**Task to carry out**.
Retyping the data exactly is the task. Include every line.

Entries taken from a collection
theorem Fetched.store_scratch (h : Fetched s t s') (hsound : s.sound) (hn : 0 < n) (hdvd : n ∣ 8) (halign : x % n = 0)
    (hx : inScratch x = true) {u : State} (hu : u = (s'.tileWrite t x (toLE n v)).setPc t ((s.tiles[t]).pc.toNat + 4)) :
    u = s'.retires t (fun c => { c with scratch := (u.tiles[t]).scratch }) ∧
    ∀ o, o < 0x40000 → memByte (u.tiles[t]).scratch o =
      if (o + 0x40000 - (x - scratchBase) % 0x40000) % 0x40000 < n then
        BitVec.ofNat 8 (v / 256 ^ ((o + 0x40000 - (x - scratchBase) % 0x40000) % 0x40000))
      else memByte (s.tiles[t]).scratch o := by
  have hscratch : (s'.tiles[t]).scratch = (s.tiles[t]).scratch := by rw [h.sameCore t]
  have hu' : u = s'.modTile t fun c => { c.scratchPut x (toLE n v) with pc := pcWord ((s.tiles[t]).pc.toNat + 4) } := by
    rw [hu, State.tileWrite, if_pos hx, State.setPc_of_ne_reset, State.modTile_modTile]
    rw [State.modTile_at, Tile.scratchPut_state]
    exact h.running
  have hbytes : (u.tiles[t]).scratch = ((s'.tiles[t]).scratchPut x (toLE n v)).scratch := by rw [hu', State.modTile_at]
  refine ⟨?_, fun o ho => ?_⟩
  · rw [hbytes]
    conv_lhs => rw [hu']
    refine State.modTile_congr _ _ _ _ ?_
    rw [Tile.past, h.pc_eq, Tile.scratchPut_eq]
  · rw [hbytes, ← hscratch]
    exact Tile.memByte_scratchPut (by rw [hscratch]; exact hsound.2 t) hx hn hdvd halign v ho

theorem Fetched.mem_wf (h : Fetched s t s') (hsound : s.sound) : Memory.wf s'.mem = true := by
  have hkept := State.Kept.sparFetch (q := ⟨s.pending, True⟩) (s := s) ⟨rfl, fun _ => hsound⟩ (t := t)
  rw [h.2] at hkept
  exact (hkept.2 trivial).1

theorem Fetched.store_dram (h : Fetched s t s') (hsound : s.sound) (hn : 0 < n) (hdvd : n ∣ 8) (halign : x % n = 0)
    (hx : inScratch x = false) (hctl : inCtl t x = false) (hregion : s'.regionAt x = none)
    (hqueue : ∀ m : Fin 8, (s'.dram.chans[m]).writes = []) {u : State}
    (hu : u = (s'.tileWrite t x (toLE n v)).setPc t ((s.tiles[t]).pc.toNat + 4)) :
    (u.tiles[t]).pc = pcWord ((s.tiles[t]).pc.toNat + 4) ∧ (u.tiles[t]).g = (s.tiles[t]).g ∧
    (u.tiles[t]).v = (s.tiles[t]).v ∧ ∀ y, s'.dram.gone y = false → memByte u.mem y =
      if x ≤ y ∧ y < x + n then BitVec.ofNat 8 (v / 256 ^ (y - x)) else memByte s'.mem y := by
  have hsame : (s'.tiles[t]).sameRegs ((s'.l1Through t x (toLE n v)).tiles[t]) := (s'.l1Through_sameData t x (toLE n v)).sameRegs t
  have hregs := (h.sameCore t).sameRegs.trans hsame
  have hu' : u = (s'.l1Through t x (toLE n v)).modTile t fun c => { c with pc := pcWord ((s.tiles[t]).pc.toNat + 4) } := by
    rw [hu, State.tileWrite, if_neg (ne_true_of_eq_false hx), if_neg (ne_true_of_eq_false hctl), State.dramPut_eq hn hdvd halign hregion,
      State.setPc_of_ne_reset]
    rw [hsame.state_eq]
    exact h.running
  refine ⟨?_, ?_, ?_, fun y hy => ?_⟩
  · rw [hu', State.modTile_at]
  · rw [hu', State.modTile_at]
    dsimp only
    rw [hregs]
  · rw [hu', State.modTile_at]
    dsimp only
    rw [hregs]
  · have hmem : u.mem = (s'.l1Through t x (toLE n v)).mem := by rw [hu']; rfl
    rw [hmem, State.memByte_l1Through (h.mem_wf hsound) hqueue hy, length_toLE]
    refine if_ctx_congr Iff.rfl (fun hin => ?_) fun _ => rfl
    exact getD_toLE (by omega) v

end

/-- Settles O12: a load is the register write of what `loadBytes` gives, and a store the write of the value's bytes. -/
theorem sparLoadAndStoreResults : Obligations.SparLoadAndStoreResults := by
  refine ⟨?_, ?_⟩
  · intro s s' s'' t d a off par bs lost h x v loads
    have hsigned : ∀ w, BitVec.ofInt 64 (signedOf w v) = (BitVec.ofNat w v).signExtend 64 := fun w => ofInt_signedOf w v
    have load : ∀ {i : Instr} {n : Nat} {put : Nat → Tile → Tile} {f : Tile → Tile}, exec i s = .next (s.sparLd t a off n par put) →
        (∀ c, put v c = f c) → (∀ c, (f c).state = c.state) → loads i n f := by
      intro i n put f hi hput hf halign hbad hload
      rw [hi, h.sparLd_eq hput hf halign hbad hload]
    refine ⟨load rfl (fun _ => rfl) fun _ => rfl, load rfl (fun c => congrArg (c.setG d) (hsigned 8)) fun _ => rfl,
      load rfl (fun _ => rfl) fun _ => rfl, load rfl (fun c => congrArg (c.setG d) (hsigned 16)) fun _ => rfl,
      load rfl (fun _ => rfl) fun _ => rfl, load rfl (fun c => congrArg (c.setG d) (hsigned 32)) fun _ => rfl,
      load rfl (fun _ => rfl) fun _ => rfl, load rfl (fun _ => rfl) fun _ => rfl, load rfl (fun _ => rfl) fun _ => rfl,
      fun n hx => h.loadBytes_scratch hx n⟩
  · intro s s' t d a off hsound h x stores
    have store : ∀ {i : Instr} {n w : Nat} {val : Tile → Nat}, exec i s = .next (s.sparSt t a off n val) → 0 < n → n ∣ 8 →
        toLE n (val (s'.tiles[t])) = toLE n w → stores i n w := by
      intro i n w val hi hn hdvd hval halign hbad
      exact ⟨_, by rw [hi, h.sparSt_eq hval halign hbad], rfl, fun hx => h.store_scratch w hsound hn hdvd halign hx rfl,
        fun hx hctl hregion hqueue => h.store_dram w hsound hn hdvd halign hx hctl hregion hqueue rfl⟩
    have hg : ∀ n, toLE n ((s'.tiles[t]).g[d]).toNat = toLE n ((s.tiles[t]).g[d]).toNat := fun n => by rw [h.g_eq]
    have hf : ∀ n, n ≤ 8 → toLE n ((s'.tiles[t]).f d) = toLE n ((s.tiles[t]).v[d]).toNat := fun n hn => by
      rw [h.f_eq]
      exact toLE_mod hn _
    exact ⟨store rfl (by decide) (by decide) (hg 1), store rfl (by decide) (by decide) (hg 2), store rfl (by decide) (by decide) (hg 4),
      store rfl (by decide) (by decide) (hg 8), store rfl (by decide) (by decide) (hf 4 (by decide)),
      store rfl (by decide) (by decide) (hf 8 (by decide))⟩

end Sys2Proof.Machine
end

**Written reply**.
theorem Fetched.store_scratch (h : Fetched s t s') (hsound : s.sound) (hn : 0 < n) (hdvd : n ∣ 8) (halign : x % n = 0)
    (hx : inScratch x = true) {u : State} (hu : u = (s'.tileWrite t x (toLE n v)).setPc t ((s.tiles[t]).pc.toNat + 4)) :
    u = s'.retires t (fun c => { c with scratch := (u.tiles[t]).scratch }) ∧
    ∀ o, o < 0x40000 → memByte (u.tiles[t]).scratch o =
      if (o + 0x40000 - (x - scratchBase) % 0x40000) % 0x40000 < n then
        BitVec.ofNat 8 (v / 256 ^ ((o + 0x40000 - (x - scratchBase) % 0x40000) % 0x40000))
      else memByte (s.tiles[t]).scratch o := by
  have hscratch : (s'.tiles[t]).scratch = (s.tiles[t]).scratch := by rw [h.sameCore t]
  have hu' : u = s'.modTile t fun c => { c.scratchPut x (toLE n v) with pc := pcWord ((s.tiles[t]).pc.toNat + 4) } := by
    rw [hu, State.tileWrite, if_pos hx, State.setPc_of_ne_reset, State.modTile_modTile]
    rw [State.modTile_at, Tile.scratchPut_state]
    exact h.running
  have hbytes : (u.tiles[t]).scratch = ((s'.tiles[t]).scratchPut x (toLE n v)).scratch := by rw [hu', State.modTile_at]
  refine ⟨?_, fun o ho => ?_⟩
  · rw [hbytes]
    conv_lhs => rw [hu']
    refine State.modTile_congr _ _ _ _ ?_
    rw [Tile.past, h.pc_eq, Tile.scratchPut_eq]
  · rw [hbytes, ← hscratch]
    exact Tile.memByte_scratchPut (by rw [hscratch]; exact hsound.2 t) hx hn hdvd halign v ho

theorem Fetched.mem_wf (h : Fetched s t s') (hsound : s.sound) : Memory.wf s'.mem = true := by
  have hkept := State.Kept.sparFetch (q := ⟨s.pending, True⟩) (s := s) ⟨rfl, fun _ => hsound⟩ (t := t)
  rw [h.2] at hkept
  exact (hkept.2 trivial).1

theorem Fetched.store_dram (h : Fetched s t s') (hsound : s.sound) (hn : 0 < n) (hdvd : n ∣ 8) (halign : x % n = 0)
    (hx : inScratch x = false) (hctl : inCtl t x = false) (hregion : s'.regionAt x = none)
    (hqueue : ∀ m : Fin 8, (s'.dram.chans[m]).writes = []) {u : State}
    (hu : u = (s'.tileWrite t x (toLE n v)).setPc t ((s.tiles[t]).pc.toNat + 4)) :
    (u.tiles[t]).pc = pcWord ((s.tiles[t]).pc.toNat + 4) ∧ (u.tiles[t]).g = (s.tiles[t]).g ∧
    (u.tiles[t]).v = (s.tiles[t]).v ∧ ∀ y, s'.dram.gone y = false → memByte u.mem y =
      if x ≤ y ∧ y < x + n then BitVec.ofNat 8 (v / 256 ^ (y - x)) else memByte s'.mem y := by
  have hsame : (s'.tiles[t]).sameRegs ((s'.l1Through t x (toLE n v)).tiles[t]) := (s'.l1Through_sameData t x (toLE n v)).sameRegs t
  have hregs := (h.sameCore t).sameRegs.trans hsame
  have hu' : u = (s'.l1Through t x (toLE n v)).modTile t fun c => { c with pc := pcWord ((s.tiles[t]).pc.toNat + 4) } := by
    rw [hu, State.tileWrite, if_neg (ne_true_of_eq_false hx), if_neg (ne_true_of_eq_false hctl), State.dramPut_eq hn hdvd halign hregion,
      State.setPc_of_ne_reset]
    rw [hsame.state_eq]
    exact h.running
  refine ⟨?_, ?_, ?_, fun y hy => ?_⟩
  · rw [hu', State.modTile_at]
  · rw [hu', State.modTile_at]
    dsimp only
    rw [hregs]
  · rw [hu', State.modTile_at]
    dsimp only
    rw [hregs]
  · have hmem : u.mem = (s'.l1Through t x (toLE n v)).mem := by rw [hu']; rfl
    rw [hmem, State.memByte_l1Through (h.mem_wf hsound) hqueue hy, length_toLE]
    refine if_ctx_congr Iff.rfl (fun hin => ?_) fun _ => rfl
    exact getD_toLE (by omega) v

end

/-- Settles O12: a load is the register write of what `loadBytes` gives, and a store the write of the value's bytes. -/
theorem sparLoadAndStoreResults : Obligations.SparLoadAndStoreResults := by
  refine ⟨?_, ?_⟩
  · intro s s' s'' t d a off par bs lost h x v loads
    have hsigned : ∀ w, BitVec.ofInt 64 (signedOf w v) = (BitVec.ofNat w v).signExtend 64 := fun w => ofInt_signedOf w v
    have load : ∀ {i : Instr} {n : Nat} {put : Nat → Tile → Tile} {f : Tile → Tile}, exec i s = .next (s.sparLd t a off n par put) →
        (∀ c, put v c = f c) → (∀ c, (f c).state = c.state) → loads i n f := by
      intro i n put f hi hput hf halign hbad hload
      rw [hi, h.sparLd_eq hput hf halign hbad hload]
    refine ⟨load rfl (fun _ => rfl) fun _ => rfl, load rfl (fun c => congrArg (c.setG d) (hsigned 8)) fun _ => rfl,
      load rfl (fun _ => rfl) fun _ => rfl, load rfl (fun c => congrArg (c.setG d) (hsigned 16)) fun _ => rfl,
      load rfl (fun _ => rfl) fun _ => rfl, load rfl (fun c => congrArg (c.setG d) (hsigned 32)) fun _ => rfl,
      load rfl (fun _ => rfl) fun _ => rfl, load rfl (fun _ => rfl) fun _ => rfl, load rfl (fun _ => rfl) fun _ => rfl,
      fun n hx => h.loadBytes_scratch hx n⟩
  · intro s s' t d a off hsound h x stores
    have store : ∀ {i : Instr} {n w : Nat} {val : Tile → Nat}, exec i s = .next (s.sparSt t a off n val) → 0 < n → n ∣ 8 →
        toLE n (val (s'.tiles[t])) = toLE n w → stores i n w := by
      intro i n w val hi hn hdvd hval halign hbad
      exact ⟨_, by rw [hi, h.sparSt_eq hval halign hbad], rfl, fun hx => h.store_scratch w hsound hn hdvd halign hx rfl,
        fun hx hctl hregion hqueue => h.store_dram w hsound hn hdvd halign hx hctl hregion hqueue rfl⟩
    have hg : ∀ n, toLE n ((s'.tiles[t]).g[d]).toNat = toLE n ((s.tiles[t]).g[d]).toNat := fun n => by rw [h.g_eq]
    have hf : ∀ n, n ≤ 8 → toLE n ((s'.tiles[t]).f d) = toLE n ((s.tiles[t]).v[d]).toNat := fun n hn => by
      rw [h.f_eq]
      exact toLE_mod hn _
    exact ⟨store rfl (by decide) (by decide) (hg 1), store rfl (by decide) (by decide) (hg 2), store rfl (by decide) (by decide) (hg 4),
      store rfl (by decide) (by decide) (hg 8), store rfl (by decide) (by decide) (hf 4 (by decide)),
      store rfl (by decide) (by decide) (hf 8 (by decide))⟩

end Sys2Proof.Machine
end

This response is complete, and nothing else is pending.